## Task item
Can you quote, word for word, every line from the first line of the records below through the line containing "s.awake = true)", and nothing else?
BEGIN Information
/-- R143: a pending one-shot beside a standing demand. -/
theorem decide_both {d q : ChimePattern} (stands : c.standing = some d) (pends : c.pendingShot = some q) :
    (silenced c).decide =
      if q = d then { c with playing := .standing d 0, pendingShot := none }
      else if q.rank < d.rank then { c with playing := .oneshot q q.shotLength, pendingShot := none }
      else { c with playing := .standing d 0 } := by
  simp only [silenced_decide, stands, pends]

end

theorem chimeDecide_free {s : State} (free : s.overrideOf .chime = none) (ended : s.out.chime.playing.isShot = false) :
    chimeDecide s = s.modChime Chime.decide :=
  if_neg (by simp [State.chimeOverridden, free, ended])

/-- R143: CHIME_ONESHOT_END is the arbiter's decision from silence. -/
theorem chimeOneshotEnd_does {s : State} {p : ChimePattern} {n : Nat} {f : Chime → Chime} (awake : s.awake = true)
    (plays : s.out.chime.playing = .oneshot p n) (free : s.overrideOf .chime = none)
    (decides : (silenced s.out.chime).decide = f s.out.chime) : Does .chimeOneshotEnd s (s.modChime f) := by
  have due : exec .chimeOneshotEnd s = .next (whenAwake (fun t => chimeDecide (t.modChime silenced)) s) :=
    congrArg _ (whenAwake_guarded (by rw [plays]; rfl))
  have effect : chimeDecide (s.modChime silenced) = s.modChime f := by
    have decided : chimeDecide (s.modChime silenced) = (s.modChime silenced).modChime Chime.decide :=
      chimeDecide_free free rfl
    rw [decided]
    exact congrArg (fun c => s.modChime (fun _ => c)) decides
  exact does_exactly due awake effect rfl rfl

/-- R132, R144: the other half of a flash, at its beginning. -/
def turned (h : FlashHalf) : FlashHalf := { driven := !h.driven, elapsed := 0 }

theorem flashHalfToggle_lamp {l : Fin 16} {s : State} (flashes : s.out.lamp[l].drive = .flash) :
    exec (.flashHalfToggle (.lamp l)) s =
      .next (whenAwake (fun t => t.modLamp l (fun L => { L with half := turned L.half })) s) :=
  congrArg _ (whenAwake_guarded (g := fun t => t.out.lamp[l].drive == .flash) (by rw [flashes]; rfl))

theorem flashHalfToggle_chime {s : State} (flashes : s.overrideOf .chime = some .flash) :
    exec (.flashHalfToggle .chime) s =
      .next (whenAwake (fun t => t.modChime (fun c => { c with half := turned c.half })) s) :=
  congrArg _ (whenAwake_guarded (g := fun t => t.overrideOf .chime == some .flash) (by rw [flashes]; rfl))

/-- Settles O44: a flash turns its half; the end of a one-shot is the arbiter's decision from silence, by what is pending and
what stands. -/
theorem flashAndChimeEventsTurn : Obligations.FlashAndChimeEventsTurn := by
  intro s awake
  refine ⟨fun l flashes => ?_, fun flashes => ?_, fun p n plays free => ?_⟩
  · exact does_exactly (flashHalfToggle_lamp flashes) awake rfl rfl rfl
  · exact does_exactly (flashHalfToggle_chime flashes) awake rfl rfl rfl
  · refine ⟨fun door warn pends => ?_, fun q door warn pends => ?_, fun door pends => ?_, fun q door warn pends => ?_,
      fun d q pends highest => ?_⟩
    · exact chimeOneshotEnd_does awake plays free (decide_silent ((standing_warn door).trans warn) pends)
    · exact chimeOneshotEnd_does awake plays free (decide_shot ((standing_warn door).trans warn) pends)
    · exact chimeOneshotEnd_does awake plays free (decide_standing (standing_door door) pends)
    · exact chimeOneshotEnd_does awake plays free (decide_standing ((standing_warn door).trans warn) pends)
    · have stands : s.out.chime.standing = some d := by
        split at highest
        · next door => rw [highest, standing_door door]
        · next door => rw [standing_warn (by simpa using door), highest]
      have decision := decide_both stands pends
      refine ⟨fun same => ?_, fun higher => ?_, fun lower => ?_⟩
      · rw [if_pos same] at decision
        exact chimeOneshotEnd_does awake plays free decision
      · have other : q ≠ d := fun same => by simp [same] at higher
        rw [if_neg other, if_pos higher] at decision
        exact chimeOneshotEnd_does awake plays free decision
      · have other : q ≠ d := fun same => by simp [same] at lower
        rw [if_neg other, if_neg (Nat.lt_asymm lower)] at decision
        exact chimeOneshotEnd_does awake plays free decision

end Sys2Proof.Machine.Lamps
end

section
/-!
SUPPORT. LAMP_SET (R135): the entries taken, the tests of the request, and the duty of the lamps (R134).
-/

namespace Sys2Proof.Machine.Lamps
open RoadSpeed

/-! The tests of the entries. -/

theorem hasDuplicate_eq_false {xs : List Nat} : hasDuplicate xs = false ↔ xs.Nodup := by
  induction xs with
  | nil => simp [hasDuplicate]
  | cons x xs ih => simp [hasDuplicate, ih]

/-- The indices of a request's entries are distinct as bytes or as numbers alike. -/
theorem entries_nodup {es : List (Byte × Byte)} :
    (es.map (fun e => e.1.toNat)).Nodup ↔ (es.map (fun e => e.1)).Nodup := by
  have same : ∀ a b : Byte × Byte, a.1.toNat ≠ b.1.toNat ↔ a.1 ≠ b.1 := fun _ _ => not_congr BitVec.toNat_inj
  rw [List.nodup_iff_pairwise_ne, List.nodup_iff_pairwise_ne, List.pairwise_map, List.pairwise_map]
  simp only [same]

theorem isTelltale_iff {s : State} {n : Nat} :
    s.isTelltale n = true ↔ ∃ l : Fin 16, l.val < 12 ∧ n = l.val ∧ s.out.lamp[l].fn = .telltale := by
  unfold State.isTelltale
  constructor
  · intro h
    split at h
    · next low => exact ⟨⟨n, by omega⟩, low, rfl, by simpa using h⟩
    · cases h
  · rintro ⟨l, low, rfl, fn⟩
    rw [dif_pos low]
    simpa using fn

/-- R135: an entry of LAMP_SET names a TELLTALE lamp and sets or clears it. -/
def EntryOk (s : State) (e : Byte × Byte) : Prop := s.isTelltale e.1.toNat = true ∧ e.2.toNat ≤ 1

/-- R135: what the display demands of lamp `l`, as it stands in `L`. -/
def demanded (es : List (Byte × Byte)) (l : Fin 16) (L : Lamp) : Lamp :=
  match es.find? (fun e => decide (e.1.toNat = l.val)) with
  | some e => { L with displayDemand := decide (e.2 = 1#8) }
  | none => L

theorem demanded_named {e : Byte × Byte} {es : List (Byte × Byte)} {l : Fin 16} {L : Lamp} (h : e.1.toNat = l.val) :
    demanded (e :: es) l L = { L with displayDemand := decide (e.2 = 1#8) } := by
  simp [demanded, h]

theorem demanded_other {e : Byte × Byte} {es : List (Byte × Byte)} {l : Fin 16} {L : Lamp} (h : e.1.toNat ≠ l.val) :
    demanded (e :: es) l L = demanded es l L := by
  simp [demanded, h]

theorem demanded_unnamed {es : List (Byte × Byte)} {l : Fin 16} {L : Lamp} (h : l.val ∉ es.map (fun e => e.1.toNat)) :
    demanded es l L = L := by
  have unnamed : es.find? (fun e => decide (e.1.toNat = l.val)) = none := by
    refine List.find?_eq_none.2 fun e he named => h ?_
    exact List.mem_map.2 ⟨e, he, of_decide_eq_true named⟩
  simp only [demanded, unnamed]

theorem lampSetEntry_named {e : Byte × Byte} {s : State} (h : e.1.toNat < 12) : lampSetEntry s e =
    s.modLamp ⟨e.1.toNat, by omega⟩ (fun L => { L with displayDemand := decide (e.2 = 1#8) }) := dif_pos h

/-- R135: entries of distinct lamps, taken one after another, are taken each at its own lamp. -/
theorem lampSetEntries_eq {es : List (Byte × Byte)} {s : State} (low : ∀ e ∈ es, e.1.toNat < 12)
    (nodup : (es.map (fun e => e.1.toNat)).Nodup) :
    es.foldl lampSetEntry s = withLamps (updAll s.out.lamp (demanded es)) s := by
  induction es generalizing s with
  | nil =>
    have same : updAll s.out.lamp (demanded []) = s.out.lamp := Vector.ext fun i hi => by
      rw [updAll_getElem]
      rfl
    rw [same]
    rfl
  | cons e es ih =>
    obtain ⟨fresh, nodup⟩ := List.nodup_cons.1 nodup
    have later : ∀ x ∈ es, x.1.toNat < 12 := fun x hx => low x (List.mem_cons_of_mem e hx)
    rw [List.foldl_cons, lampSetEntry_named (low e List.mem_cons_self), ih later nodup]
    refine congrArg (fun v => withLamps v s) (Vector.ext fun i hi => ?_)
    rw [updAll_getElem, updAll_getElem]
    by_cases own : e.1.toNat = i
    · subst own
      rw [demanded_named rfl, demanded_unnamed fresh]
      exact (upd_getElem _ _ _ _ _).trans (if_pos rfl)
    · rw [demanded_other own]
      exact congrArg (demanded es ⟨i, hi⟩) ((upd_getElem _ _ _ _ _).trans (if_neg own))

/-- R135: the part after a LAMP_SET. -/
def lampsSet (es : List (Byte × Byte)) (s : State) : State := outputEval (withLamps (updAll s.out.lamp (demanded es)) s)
END Information
## Response box
/-- R143: a pending one-shot beside a standing demand. -/
theorem decide_both {d q : ChimePattern} (stands : c.standing = some d) (pends : c.pendingShot = some q) :
    (silenced c).decide =
      if q = d then { c with playing := .standing d 0, pendingShot := none }
      else if q.rank < d.rank then { c with playing := .oneshot q q.shotLength, pendingShot := none }
      else { c with playing := .standing d 0 } := by
  simp only [silenced_decide, stands, pends]

end

theorem chimeDecide_free {s : State} (free : s.overrideOf .chime = none) (ended : s.out.chime.playing.isShot = false) :
    chimeDecide s = s.modChime Chime.decide :=
  if_neg (by simp [State.chimeOverridden, free, ended])

/-- R143: CHIME_ONESHOT_END is the arbiter's decision from silence. -/
theorem chimeOneshotEnd_does {s : State} {p : ChimePattern} {n : Nat} {f : Chime → Chime} (awake : s.awake = true)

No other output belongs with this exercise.